Description of the task —
In the records below, find the line with "arg).kn = b.kn := rfl" and the line with "arg).sb = b.sb := rfl"; return exactly those lines and every line between them.

(Data records)
***

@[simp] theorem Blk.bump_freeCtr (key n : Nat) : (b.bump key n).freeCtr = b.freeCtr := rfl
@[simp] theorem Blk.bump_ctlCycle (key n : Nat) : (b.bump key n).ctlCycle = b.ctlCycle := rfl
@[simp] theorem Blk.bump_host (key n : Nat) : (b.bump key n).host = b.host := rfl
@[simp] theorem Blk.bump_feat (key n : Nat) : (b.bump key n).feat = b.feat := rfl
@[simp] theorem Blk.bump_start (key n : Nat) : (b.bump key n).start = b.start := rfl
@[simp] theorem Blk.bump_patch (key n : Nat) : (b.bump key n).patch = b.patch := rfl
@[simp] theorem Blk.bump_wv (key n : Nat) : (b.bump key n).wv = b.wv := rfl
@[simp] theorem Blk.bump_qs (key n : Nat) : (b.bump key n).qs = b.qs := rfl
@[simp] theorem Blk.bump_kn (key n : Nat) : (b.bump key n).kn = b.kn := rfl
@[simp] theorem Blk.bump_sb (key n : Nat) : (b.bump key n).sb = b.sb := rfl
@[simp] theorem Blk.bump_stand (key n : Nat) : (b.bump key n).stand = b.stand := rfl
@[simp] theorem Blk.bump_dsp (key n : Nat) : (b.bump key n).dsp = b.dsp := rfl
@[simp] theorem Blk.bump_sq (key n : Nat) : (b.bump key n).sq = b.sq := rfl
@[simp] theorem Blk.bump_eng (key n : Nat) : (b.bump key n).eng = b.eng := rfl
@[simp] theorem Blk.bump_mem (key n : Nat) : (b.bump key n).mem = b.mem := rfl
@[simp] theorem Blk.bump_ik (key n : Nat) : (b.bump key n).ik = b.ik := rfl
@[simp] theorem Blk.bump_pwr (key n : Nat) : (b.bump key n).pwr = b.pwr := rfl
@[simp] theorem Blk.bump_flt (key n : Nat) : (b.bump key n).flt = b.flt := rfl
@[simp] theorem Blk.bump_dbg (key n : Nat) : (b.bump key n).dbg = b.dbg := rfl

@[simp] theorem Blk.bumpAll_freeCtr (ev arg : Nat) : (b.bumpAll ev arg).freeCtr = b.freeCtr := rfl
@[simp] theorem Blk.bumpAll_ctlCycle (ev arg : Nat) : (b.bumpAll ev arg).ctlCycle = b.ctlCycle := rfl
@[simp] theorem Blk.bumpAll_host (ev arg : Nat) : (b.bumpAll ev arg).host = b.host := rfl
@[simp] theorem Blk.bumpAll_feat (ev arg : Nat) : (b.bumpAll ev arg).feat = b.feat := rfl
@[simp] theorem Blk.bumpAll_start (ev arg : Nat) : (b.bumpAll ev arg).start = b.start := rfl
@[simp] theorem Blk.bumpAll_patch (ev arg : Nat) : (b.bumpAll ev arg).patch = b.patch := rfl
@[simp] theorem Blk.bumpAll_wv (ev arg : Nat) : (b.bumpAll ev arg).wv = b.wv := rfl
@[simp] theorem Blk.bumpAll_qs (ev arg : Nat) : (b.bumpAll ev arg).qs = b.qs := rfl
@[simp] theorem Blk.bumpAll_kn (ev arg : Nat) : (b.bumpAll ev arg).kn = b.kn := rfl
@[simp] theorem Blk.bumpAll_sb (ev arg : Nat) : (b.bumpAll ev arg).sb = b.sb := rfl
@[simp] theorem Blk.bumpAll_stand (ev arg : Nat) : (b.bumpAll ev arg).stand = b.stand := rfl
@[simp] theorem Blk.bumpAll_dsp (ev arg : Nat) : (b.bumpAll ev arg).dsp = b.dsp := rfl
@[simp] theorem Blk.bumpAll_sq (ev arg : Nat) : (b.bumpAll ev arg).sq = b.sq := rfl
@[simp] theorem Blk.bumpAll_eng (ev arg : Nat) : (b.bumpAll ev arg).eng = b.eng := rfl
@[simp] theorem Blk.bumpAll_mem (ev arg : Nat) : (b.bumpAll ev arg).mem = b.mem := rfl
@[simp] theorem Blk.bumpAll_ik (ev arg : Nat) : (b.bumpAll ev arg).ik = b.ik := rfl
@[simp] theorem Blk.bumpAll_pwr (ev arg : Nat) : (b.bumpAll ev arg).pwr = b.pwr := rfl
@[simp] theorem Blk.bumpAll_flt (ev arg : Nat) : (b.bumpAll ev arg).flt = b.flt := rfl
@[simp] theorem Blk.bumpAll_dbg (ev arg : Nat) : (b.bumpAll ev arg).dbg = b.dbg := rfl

***

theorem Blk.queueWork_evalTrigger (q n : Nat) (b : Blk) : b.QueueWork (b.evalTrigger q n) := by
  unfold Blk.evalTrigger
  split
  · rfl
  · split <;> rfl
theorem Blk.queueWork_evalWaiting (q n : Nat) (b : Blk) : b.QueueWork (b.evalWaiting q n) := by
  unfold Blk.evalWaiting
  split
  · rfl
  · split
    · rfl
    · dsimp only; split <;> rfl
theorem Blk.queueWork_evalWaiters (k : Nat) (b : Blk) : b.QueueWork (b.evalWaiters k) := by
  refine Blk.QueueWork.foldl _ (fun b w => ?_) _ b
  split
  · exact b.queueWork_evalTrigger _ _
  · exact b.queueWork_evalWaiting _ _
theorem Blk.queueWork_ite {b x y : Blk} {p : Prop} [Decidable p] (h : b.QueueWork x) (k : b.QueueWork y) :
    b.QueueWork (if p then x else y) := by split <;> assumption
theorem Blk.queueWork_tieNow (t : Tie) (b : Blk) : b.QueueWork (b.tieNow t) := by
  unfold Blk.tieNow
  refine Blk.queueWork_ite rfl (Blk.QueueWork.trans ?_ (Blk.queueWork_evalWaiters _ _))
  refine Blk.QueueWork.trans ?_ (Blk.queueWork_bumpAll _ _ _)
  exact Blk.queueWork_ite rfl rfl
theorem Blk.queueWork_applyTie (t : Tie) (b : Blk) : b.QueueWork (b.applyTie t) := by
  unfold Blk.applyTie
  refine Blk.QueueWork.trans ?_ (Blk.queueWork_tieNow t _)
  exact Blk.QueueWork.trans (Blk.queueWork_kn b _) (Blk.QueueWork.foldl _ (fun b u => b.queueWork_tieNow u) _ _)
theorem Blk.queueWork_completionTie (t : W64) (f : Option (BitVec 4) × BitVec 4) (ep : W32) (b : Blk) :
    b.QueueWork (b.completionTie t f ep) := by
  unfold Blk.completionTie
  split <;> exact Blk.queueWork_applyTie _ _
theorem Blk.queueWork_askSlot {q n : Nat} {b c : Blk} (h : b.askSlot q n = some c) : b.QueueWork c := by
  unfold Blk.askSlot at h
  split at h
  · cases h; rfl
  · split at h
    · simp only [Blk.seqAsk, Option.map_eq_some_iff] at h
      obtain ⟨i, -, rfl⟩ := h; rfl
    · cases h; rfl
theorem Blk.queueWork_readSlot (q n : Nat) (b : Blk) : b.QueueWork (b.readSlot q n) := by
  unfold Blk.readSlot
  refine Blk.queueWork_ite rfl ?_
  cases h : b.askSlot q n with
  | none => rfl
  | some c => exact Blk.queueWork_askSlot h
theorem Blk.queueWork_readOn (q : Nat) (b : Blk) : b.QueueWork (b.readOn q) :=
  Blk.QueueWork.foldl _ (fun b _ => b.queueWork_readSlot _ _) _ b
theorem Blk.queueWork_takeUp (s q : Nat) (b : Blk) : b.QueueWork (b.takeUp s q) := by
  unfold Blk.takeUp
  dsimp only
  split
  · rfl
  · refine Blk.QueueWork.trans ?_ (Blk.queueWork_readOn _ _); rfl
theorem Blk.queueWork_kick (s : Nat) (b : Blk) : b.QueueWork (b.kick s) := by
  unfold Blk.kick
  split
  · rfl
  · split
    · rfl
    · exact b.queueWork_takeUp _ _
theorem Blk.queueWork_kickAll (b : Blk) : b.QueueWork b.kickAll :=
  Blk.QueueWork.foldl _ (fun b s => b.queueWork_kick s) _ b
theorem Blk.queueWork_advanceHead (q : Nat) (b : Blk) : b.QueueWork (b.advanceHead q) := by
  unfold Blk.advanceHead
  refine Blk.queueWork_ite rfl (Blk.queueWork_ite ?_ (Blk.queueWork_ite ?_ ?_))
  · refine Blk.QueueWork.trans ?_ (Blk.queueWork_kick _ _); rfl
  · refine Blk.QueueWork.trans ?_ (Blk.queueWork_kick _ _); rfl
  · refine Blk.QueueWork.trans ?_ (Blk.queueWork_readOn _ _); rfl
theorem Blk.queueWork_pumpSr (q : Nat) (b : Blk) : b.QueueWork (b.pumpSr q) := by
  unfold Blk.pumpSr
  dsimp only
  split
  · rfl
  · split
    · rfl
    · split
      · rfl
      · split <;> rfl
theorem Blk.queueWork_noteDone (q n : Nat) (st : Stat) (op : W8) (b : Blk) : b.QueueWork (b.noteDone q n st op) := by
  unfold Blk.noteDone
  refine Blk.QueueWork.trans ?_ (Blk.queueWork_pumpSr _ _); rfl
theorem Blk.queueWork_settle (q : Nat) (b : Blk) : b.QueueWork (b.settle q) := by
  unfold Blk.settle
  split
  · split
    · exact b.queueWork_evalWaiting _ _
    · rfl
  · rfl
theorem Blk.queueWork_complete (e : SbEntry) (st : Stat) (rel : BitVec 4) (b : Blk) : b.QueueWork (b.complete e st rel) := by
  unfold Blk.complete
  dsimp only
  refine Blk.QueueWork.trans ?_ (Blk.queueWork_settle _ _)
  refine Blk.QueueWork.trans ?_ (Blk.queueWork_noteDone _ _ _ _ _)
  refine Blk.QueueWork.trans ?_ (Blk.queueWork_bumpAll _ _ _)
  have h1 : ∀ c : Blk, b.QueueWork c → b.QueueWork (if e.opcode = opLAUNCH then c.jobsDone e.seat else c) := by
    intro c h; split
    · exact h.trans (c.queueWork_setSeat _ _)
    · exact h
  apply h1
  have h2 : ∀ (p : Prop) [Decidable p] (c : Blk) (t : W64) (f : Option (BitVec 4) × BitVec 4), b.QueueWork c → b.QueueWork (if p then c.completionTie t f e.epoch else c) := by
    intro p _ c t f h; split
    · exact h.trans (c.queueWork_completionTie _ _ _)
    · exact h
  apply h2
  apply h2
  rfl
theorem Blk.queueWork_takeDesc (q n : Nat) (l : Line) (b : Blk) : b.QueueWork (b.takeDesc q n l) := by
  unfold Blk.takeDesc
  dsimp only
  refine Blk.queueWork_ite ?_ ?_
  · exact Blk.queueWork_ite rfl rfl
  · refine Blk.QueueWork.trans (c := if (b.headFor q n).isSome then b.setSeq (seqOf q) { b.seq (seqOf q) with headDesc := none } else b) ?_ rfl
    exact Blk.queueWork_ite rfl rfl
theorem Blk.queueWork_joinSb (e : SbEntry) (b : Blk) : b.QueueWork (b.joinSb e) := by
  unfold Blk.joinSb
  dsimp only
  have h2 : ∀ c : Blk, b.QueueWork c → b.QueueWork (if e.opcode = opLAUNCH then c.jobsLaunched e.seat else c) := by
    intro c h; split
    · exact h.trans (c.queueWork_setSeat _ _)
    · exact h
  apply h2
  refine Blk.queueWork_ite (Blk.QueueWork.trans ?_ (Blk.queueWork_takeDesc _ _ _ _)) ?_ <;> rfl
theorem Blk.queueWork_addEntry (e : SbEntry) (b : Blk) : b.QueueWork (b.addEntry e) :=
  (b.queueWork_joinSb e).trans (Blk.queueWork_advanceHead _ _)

***

Answer below —
@[simp] theorem Blk.bumpAll_kn (ev arg : Nat) : (b.bumpAll ev arg).kn = b.kn := rfl
@[simp] theorem Blk.bumpAll_sb (ev arg : Nat) : (b.bumpAll ev arg).sb = b.sb := rfl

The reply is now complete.